--- START ---
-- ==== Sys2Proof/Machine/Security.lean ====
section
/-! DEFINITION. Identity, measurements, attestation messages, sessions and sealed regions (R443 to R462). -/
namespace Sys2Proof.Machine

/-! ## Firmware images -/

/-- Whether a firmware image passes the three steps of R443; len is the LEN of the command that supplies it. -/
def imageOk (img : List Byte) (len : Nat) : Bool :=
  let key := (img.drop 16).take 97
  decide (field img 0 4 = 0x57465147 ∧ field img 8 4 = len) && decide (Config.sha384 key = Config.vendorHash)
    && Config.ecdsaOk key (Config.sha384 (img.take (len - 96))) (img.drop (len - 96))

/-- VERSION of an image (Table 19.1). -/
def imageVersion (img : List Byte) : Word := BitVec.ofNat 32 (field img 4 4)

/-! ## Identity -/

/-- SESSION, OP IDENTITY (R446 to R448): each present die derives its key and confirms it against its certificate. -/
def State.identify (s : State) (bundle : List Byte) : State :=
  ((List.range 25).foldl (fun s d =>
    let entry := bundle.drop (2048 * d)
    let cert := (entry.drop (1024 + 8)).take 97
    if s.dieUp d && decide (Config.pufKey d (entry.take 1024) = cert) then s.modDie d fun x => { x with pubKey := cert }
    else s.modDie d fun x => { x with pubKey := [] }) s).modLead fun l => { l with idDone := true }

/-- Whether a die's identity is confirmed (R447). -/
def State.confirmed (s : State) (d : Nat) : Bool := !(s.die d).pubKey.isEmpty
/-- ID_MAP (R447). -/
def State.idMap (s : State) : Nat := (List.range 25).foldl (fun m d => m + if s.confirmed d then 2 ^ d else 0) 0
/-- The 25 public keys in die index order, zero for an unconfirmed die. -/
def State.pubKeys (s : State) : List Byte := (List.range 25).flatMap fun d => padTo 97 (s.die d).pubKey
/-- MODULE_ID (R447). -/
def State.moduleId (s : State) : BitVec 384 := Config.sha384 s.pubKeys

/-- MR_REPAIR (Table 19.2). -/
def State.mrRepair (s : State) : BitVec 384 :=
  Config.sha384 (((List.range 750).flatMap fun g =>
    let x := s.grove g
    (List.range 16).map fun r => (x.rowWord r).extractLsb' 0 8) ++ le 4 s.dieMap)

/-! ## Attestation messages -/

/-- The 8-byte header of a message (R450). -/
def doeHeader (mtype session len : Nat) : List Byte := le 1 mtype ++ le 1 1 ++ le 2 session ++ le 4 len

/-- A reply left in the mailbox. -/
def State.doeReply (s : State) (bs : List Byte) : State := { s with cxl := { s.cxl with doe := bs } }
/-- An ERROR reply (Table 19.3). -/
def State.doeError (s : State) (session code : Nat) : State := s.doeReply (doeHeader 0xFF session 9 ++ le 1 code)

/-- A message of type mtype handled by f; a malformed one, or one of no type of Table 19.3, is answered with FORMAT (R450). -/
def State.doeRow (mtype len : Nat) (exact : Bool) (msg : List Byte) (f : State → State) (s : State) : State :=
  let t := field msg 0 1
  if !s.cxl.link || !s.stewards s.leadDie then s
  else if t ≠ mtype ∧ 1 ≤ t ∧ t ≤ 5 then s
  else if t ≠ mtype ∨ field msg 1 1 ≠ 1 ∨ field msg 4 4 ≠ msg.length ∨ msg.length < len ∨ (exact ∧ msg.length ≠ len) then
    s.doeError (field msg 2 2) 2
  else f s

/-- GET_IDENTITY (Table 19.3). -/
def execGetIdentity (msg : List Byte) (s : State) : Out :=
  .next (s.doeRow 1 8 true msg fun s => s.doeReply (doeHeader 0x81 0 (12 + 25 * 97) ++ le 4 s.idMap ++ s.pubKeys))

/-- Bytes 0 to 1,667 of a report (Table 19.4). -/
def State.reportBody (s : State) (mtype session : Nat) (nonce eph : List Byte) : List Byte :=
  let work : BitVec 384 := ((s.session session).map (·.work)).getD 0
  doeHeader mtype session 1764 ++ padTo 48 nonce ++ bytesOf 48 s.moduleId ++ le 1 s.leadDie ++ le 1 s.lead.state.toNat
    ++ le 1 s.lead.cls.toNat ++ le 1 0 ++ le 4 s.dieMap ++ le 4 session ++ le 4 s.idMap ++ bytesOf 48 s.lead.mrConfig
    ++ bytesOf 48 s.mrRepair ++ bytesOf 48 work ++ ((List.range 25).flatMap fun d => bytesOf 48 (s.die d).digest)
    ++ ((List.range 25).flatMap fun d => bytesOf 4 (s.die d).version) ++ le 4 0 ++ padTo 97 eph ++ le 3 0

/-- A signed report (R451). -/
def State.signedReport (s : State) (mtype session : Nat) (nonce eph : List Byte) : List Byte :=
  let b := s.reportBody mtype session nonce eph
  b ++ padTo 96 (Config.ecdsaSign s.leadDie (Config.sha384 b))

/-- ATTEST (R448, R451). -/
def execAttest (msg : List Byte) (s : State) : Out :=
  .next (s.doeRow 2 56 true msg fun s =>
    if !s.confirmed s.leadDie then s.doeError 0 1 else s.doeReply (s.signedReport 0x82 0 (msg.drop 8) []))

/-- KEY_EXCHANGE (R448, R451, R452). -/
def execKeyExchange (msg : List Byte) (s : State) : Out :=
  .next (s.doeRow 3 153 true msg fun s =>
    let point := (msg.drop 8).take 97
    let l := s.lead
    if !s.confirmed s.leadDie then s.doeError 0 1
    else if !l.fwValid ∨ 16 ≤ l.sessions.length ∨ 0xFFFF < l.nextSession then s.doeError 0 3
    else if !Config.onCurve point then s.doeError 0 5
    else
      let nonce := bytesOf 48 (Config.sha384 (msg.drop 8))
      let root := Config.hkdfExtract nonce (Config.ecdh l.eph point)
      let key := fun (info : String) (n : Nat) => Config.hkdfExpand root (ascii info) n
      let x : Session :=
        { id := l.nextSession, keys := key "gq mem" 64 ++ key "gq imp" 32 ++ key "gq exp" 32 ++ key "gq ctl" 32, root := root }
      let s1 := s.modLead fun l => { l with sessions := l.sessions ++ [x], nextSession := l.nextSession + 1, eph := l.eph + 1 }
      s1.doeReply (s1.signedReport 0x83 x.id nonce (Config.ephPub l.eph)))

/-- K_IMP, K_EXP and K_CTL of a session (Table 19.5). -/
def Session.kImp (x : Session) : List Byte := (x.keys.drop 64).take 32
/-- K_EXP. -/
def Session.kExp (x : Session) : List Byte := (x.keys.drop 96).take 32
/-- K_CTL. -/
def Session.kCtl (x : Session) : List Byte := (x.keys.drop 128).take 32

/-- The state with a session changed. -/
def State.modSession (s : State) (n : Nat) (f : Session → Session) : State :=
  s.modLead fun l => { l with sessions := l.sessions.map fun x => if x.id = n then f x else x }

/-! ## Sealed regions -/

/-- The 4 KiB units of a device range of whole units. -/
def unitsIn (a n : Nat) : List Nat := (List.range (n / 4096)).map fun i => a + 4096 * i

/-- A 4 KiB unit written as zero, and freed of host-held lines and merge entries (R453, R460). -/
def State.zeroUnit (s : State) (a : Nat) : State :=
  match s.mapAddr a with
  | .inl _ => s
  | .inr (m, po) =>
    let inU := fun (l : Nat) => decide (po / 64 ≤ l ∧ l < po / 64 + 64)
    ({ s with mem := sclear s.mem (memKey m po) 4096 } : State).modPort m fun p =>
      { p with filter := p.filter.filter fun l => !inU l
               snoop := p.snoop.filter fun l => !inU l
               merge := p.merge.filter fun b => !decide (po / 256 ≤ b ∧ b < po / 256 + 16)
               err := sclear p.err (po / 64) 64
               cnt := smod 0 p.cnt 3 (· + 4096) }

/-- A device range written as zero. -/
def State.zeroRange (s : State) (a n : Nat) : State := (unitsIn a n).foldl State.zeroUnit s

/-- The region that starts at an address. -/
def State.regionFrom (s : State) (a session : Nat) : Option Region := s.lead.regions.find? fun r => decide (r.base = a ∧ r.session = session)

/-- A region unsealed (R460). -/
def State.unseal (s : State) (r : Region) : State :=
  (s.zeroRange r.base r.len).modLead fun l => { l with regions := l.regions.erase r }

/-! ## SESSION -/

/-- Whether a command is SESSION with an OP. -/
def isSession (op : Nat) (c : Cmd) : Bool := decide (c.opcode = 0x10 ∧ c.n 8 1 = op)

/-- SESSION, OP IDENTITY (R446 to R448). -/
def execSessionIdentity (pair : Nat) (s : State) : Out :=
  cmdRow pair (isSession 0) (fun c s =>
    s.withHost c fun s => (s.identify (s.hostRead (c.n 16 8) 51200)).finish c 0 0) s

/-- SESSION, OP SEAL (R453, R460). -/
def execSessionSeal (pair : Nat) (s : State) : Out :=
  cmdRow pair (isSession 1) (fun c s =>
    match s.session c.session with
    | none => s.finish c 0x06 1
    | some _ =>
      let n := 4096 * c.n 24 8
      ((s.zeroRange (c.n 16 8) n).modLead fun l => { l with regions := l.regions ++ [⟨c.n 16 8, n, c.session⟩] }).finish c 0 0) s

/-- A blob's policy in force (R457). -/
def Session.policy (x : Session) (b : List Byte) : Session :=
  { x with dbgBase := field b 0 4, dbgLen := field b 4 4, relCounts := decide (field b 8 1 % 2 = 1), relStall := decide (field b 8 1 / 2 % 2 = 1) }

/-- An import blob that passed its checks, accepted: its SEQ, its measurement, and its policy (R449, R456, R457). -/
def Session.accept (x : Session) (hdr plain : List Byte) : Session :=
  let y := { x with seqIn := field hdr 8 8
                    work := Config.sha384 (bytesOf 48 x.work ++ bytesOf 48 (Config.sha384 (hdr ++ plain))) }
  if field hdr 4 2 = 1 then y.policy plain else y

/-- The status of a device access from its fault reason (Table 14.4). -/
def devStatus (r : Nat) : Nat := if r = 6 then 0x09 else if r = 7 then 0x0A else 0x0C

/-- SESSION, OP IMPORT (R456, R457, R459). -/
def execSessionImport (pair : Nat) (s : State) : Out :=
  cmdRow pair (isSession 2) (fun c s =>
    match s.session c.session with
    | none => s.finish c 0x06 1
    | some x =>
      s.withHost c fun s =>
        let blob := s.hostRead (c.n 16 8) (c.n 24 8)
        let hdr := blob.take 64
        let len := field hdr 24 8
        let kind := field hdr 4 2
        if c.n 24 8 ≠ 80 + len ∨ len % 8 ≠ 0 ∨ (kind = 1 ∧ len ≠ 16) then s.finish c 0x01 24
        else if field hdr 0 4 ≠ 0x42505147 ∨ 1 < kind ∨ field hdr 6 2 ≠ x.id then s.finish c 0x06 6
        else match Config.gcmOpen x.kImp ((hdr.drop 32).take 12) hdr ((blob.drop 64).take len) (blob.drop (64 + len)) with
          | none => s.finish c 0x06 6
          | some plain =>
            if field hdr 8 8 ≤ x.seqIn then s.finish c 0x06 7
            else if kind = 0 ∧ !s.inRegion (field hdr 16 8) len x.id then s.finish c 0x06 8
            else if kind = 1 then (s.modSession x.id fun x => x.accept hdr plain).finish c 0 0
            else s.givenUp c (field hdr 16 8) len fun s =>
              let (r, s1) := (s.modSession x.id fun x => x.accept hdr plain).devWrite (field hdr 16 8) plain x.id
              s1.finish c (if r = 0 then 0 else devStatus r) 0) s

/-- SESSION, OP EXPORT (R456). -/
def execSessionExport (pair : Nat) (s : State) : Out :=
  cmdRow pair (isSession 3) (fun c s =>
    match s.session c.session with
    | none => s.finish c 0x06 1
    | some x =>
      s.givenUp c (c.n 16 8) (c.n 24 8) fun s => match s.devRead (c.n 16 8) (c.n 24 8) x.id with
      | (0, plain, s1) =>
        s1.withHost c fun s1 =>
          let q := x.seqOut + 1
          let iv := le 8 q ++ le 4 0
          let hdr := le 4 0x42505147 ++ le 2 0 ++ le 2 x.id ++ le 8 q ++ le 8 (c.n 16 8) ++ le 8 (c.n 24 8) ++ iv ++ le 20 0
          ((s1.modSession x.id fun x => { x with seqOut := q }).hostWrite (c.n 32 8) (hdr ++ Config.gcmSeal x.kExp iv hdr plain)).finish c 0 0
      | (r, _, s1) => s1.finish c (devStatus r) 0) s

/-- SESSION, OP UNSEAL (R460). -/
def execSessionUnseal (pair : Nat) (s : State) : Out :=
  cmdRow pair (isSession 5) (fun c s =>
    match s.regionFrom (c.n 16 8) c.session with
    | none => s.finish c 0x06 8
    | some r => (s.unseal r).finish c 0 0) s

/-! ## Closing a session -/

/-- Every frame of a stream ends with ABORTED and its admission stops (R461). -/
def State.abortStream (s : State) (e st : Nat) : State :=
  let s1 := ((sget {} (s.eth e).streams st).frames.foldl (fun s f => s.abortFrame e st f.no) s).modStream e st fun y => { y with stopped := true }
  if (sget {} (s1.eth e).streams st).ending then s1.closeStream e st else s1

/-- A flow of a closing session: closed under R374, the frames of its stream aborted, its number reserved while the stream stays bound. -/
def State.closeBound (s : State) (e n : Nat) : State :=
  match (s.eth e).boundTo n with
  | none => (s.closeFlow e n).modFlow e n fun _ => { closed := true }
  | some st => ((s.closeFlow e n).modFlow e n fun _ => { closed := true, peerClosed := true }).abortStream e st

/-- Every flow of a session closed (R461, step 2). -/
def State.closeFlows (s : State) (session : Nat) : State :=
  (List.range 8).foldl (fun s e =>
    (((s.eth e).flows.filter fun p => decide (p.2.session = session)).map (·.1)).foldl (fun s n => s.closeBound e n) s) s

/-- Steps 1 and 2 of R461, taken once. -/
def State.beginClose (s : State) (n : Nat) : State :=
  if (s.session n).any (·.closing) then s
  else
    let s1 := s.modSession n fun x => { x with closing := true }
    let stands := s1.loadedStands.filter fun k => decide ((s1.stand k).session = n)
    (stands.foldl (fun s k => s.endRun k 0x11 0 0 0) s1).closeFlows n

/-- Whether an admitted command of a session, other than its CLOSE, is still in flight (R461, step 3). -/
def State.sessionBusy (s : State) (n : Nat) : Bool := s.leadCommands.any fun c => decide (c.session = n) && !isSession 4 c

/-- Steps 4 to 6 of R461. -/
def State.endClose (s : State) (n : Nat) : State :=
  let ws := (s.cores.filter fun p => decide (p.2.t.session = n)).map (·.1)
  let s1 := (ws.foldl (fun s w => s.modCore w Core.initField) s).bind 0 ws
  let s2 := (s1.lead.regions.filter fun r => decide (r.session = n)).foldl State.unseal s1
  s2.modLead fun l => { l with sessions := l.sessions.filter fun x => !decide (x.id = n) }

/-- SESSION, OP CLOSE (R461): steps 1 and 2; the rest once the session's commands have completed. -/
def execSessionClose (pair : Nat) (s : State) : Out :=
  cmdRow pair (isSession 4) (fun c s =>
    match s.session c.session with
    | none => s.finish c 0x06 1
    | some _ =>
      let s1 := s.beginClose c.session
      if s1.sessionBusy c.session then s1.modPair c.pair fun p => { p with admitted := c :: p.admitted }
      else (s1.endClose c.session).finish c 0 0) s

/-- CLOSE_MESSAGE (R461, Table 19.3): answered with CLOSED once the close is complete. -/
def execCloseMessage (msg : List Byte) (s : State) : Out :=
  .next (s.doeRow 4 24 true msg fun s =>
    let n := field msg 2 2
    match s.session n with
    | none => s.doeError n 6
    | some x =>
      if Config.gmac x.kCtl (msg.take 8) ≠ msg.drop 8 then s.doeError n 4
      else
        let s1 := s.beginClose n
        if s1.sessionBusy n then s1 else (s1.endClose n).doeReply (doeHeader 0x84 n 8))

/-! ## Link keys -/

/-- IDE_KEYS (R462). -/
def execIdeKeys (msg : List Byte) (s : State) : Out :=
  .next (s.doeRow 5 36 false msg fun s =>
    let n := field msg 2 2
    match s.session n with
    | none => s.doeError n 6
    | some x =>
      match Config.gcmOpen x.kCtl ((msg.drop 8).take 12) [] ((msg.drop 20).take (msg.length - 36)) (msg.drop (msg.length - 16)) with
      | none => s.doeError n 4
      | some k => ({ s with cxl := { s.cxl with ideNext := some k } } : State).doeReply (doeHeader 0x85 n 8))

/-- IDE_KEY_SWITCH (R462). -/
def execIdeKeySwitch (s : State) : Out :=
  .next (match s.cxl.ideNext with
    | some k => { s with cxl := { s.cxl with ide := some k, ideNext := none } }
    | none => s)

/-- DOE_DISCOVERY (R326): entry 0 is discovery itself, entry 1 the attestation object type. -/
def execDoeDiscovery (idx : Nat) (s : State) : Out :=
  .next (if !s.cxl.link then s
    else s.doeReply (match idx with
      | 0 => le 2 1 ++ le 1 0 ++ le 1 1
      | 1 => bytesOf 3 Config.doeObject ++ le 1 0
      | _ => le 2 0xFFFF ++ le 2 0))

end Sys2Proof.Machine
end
--- END ---
--- START ---
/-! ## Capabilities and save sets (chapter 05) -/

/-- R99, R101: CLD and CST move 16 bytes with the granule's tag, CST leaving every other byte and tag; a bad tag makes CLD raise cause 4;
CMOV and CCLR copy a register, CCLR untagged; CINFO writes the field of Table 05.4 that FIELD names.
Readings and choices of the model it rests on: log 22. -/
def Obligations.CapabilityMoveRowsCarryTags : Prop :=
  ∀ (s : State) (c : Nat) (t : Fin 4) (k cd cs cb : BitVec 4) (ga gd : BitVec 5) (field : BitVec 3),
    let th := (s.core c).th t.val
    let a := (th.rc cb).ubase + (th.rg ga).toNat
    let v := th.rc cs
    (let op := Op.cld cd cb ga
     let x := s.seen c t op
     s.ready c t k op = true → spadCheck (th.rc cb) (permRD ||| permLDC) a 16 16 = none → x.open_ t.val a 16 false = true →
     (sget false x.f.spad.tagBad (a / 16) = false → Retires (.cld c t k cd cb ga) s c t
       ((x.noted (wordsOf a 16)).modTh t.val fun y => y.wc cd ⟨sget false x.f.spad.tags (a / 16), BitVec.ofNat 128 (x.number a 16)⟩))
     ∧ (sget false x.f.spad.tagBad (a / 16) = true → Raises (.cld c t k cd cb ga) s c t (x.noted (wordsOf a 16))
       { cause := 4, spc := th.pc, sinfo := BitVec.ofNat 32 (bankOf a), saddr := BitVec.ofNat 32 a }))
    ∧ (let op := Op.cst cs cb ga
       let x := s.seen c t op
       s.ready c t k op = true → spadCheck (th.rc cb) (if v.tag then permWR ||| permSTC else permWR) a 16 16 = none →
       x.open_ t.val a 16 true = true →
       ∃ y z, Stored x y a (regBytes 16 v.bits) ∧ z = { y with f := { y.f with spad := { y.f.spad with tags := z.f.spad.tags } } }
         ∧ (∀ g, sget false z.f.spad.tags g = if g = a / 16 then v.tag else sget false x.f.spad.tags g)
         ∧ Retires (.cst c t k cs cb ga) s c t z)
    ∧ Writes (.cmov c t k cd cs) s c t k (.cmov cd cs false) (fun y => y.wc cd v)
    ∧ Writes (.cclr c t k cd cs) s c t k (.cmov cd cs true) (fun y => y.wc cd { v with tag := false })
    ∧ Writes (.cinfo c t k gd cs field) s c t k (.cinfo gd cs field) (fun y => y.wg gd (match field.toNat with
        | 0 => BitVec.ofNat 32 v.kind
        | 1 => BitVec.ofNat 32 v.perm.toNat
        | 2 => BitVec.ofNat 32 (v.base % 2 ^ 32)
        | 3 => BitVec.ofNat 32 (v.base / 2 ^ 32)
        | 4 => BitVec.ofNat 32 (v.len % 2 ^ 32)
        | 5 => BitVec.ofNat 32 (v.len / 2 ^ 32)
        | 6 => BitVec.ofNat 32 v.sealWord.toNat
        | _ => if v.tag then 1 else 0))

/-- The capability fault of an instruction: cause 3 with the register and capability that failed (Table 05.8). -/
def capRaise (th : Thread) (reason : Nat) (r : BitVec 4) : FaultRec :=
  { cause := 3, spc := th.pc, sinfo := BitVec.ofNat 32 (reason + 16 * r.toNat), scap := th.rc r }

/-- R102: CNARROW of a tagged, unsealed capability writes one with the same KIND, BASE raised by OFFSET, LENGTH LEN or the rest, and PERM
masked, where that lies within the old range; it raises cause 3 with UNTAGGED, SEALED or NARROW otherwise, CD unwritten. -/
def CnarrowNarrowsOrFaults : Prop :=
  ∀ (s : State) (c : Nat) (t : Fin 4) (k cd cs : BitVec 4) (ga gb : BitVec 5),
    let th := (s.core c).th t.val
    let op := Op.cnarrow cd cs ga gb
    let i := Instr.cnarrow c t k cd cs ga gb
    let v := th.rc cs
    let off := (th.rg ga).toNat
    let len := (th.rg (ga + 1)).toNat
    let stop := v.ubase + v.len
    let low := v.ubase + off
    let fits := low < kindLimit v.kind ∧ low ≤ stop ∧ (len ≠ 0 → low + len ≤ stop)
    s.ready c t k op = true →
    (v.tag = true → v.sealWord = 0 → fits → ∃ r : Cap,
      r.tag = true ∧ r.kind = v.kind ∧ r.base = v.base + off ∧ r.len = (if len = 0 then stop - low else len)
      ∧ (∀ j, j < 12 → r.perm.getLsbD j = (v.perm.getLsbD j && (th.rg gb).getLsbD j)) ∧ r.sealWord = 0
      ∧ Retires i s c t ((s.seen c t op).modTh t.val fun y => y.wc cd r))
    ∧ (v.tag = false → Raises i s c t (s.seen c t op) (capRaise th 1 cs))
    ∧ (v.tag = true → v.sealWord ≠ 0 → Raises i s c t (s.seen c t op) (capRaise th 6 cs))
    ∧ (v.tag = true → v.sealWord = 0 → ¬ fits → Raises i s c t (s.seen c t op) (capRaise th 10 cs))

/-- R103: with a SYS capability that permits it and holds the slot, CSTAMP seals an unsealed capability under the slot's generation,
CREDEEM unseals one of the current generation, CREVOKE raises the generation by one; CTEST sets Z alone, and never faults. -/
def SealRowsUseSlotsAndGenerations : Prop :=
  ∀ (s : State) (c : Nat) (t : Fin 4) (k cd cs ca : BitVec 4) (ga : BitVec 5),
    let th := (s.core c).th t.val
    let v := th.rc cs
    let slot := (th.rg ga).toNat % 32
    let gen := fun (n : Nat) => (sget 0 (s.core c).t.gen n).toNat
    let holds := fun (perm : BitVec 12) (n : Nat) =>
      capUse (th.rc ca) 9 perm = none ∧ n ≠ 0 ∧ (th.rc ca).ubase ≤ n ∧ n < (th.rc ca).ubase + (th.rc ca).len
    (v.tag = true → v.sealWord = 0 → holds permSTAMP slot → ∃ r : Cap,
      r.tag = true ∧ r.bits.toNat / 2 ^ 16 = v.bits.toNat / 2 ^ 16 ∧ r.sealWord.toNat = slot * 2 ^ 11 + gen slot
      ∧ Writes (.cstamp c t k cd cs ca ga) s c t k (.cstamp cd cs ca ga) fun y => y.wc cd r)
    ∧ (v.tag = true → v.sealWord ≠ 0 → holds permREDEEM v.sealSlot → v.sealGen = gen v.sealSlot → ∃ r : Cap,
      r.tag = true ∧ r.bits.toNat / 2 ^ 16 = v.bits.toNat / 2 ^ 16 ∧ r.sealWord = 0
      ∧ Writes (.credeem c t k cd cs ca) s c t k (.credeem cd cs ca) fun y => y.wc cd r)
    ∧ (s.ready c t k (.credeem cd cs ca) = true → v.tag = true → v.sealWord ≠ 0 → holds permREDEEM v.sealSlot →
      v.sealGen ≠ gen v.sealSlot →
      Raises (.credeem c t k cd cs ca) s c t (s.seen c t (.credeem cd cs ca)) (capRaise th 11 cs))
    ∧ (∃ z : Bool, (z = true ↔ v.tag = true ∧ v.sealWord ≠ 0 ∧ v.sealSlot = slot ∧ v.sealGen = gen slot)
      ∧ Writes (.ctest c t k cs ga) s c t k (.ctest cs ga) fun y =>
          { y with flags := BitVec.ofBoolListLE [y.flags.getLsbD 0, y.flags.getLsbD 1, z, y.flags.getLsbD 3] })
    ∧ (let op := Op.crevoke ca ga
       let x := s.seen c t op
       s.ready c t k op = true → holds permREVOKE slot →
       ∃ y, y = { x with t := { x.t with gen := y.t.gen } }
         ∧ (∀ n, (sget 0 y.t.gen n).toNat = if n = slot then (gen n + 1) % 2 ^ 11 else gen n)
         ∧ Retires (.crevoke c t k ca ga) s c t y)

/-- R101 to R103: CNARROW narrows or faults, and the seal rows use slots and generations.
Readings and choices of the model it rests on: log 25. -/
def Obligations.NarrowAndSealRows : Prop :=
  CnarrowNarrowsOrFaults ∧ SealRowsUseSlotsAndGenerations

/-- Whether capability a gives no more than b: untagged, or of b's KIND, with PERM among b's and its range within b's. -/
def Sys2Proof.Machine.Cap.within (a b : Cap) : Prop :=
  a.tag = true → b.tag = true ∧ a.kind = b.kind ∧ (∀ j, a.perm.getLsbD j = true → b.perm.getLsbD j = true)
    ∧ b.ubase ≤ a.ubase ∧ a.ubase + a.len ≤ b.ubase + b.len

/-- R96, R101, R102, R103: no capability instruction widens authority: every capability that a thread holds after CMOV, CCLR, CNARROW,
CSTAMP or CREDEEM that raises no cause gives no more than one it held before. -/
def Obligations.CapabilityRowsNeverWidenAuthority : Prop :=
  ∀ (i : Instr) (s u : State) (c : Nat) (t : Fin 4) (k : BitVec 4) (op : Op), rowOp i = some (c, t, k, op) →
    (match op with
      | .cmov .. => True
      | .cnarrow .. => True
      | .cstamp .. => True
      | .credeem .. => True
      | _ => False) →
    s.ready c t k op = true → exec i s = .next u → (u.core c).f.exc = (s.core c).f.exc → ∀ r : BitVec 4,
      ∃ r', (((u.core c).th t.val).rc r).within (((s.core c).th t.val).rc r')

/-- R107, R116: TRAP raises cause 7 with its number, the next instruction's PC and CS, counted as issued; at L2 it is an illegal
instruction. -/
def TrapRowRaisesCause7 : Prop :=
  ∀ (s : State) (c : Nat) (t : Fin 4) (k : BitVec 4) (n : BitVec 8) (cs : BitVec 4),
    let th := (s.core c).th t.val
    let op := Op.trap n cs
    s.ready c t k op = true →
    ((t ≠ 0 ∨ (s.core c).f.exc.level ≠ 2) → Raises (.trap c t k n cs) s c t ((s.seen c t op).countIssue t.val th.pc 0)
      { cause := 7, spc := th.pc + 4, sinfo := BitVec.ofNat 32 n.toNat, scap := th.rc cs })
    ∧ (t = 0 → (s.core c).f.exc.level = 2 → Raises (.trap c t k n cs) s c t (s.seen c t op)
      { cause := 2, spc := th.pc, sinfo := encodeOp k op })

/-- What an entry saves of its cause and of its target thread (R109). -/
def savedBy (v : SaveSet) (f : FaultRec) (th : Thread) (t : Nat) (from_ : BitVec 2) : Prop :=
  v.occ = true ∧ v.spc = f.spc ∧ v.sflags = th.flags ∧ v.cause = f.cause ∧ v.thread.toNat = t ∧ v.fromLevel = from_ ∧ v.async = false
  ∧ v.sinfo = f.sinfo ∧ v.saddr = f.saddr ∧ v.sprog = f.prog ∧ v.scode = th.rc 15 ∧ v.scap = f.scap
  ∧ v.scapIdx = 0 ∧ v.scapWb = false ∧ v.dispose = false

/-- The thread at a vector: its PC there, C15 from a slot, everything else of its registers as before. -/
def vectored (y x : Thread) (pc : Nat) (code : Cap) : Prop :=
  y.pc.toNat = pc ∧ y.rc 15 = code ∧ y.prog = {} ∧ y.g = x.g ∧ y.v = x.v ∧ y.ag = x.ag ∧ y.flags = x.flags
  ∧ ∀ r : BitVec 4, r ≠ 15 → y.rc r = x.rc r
--- END ---
Return each line of the data that contains the string "moduleId".

• _Final answer_
def State.moduleId (s : State) : BitVec 384 := Config.sha384 s.pubKeys
  doeHeader mtype session 1764 ++ padTo 48 nonce ++ bytesOf 48 s.moduleId ++ le 1 s.leadDie ++ le 1 s.lead.state.toNat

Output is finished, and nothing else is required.